** Supplied material follows **

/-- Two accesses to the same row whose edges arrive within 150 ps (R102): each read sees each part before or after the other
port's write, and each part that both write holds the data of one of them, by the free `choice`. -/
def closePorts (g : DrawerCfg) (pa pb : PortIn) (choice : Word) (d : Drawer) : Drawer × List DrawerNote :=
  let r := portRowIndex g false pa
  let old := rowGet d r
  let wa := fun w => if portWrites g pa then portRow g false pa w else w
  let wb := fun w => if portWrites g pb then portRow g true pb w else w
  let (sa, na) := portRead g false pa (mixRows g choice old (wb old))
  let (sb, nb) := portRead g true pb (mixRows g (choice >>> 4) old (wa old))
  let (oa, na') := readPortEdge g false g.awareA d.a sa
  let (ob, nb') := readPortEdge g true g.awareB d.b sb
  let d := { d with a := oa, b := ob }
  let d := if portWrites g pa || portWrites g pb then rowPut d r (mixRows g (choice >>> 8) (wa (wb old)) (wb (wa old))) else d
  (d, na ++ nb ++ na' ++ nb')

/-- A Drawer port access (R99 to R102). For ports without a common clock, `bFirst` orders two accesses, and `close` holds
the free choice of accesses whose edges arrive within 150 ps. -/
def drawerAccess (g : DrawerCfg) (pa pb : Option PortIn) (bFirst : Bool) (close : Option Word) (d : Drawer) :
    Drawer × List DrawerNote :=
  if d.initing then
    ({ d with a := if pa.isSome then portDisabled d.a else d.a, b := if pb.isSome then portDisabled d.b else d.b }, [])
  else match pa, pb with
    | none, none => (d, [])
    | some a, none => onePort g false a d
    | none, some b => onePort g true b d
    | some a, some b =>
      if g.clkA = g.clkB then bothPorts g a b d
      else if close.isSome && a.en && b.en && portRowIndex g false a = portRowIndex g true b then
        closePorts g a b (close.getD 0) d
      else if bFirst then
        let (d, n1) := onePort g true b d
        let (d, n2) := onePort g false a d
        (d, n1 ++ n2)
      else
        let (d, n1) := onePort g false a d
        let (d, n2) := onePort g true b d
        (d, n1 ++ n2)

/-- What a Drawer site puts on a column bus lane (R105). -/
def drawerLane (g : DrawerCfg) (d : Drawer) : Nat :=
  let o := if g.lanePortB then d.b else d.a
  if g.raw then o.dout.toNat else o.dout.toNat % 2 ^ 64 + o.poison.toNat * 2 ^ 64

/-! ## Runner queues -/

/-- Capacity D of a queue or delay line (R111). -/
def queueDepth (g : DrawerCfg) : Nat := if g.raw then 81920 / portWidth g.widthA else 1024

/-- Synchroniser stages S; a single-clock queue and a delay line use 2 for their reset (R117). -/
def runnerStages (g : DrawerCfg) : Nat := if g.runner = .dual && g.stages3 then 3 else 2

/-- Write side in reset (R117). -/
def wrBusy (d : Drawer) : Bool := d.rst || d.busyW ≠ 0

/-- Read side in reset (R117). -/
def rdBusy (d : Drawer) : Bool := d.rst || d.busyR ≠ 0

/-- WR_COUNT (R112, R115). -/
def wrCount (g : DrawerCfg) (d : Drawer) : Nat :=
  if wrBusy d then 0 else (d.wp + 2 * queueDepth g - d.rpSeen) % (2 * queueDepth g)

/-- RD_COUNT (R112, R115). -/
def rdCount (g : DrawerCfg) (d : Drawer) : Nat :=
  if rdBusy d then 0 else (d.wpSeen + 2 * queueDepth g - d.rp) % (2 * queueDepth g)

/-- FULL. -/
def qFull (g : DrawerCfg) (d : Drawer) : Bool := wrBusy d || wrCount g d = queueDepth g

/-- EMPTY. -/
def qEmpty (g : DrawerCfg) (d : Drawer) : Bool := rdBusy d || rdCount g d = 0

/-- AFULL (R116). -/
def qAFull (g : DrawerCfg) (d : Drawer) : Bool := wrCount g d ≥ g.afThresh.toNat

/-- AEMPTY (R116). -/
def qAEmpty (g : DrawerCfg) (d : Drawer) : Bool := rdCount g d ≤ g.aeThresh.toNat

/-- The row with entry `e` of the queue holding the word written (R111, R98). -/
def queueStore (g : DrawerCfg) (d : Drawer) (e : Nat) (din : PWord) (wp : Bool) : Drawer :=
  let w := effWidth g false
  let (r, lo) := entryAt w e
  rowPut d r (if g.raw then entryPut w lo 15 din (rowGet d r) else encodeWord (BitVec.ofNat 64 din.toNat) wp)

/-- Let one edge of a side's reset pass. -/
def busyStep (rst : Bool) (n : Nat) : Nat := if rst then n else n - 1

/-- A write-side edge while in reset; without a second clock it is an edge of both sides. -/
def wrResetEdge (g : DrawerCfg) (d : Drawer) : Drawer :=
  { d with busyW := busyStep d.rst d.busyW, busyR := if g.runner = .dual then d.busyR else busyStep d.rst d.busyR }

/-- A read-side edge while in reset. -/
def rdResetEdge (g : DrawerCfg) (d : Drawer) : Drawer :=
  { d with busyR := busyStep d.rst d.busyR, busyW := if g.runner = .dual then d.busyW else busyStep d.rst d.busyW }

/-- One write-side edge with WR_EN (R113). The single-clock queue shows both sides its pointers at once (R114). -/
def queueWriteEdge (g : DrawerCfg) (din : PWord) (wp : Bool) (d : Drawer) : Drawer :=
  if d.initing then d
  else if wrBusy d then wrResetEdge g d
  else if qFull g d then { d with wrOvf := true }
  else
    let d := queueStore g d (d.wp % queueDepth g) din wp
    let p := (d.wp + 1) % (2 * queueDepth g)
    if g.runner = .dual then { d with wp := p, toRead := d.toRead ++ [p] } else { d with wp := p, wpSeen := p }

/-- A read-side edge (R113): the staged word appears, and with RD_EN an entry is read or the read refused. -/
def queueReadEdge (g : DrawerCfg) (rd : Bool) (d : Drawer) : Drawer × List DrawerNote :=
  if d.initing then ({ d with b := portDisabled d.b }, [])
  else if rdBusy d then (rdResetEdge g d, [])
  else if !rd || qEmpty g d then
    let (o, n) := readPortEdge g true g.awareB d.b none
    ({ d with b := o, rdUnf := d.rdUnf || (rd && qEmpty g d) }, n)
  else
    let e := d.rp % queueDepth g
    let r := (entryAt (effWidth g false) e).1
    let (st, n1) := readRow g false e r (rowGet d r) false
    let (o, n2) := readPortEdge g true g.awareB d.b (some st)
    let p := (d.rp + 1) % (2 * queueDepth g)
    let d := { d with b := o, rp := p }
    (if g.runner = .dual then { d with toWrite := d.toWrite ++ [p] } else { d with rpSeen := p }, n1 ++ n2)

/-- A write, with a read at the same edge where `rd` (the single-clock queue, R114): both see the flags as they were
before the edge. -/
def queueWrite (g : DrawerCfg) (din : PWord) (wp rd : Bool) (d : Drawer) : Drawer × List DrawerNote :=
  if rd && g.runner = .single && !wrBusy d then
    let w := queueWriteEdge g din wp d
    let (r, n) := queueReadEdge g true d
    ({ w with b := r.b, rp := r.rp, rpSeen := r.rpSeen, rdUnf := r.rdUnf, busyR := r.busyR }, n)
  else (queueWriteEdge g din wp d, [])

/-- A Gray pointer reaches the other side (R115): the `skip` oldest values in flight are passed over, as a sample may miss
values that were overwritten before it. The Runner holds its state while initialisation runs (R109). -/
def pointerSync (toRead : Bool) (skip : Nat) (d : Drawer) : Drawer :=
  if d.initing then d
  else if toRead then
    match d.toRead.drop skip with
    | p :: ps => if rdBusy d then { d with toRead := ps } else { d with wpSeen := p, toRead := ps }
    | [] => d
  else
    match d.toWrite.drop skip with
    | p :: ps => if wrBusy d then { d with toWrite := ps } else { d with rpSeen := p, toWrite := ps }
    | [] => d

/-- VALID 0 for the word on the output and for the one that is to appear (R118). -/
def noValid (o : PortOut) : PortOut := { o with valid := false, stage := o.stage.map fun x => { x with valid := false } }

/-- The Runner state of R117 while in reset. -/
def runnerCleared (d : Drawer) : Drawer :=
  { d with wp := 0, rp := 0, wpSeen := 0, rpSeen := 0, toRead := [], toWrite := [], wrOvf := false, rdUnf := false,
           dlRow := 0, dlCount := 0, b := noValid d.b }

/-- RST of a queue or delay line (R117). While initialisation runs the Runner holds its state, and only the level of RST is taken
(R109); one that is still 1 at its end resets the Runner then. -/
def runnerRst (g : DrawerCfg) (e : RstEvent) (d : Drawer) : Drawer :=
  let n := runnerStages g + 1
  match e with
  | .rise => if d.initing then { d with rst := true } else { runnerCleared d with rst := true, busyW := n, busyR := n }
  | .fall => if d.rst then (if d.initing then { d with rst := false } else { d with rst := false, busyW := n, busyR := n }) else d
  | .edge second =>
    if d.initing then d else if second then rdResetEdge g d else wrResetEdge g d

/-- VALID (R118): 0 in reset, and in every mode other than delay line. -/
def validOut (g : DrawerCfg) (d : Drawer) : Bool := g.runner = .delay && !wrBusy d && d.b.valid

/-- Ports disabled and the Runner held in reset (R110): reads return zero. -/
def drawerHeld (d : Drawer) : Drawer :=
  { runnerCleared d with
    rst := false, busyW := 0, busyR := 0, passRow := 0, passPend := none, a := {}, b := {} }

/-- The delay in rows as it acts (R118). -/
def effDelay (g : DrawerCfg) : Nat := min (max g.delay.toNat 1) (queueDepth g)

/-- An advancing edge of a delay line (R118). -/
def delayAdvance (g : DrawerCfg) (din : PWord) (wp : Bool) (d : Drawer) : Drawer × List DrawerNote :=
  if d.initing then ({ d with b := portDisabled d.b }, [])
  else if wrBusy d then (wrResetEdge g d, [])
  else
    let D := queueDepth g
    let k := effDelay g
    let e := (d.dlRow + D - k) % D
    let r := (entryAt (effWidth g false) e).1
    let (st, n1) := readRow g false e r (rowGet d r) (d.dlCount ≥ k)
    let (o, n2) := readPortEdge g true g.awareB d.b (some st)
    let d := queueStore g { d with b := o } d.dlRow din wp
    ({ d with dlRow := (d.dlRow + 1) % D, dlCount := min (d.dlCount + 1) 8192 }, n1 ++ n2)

** End of Supplied material **

• [Problem description] Your reply is to repeat, unchanged, the lines above running from the one with "closePorts g a b (close.getD 0) d" up to and including the one with "def wrCount (g".

• [Written reply]
        closePorts g a b (close.getD 0) d
      else if bFirst then
        let (d, n1) := onePort g true b d
        let (d, n2) := onePort g false a d
        (d, n1 ++ n2)
      else
        let (d, n1) := onePort g false a d
        let (d, n2) := onePort g true b d
        (d, n1 ++ n2)

/-- What a Drawer site puts on a column bus lane (R105). -/
def drawerLane (g : DrawerCfg) (d : Drawer) : Nat :=
  let o := if g.lanePortB then d.b else d.a
  if g.raw then o.dout.toNat else o.dout.toNat % 2 ^ 64 + o.poison.toNat * 2 ^ 64

/-! ## Runner queues -/

/-- Capacity D of a queue or delay line (R111). -/
def queueDepth (g : DrawerCfg) : Nat := if g.raw then 81920 / portWidth g.widthA else 1024

/-- Synchroniser stages S; a single-clock queue and a delay line use 2 for their reset (R117). -/
def runnerStages (g : DrawerCfg) : Nat := if g.runner = .dual && g.stages3 then 3 else 2

/-- Write side in reset (R117). -/
def wrBusy (d : Drawer) : Bool := d.rst || d.busyW ≠ 0

/-- Read side in reset (R117). -/
def rdBusy (d : Drawer) : Bool := d.rst || d.busyR ≠ 0

/-- WR_COUNT (R112, R115). -/
def wrCount (g : DrawerCfg) (d : Drawer) : Nat :=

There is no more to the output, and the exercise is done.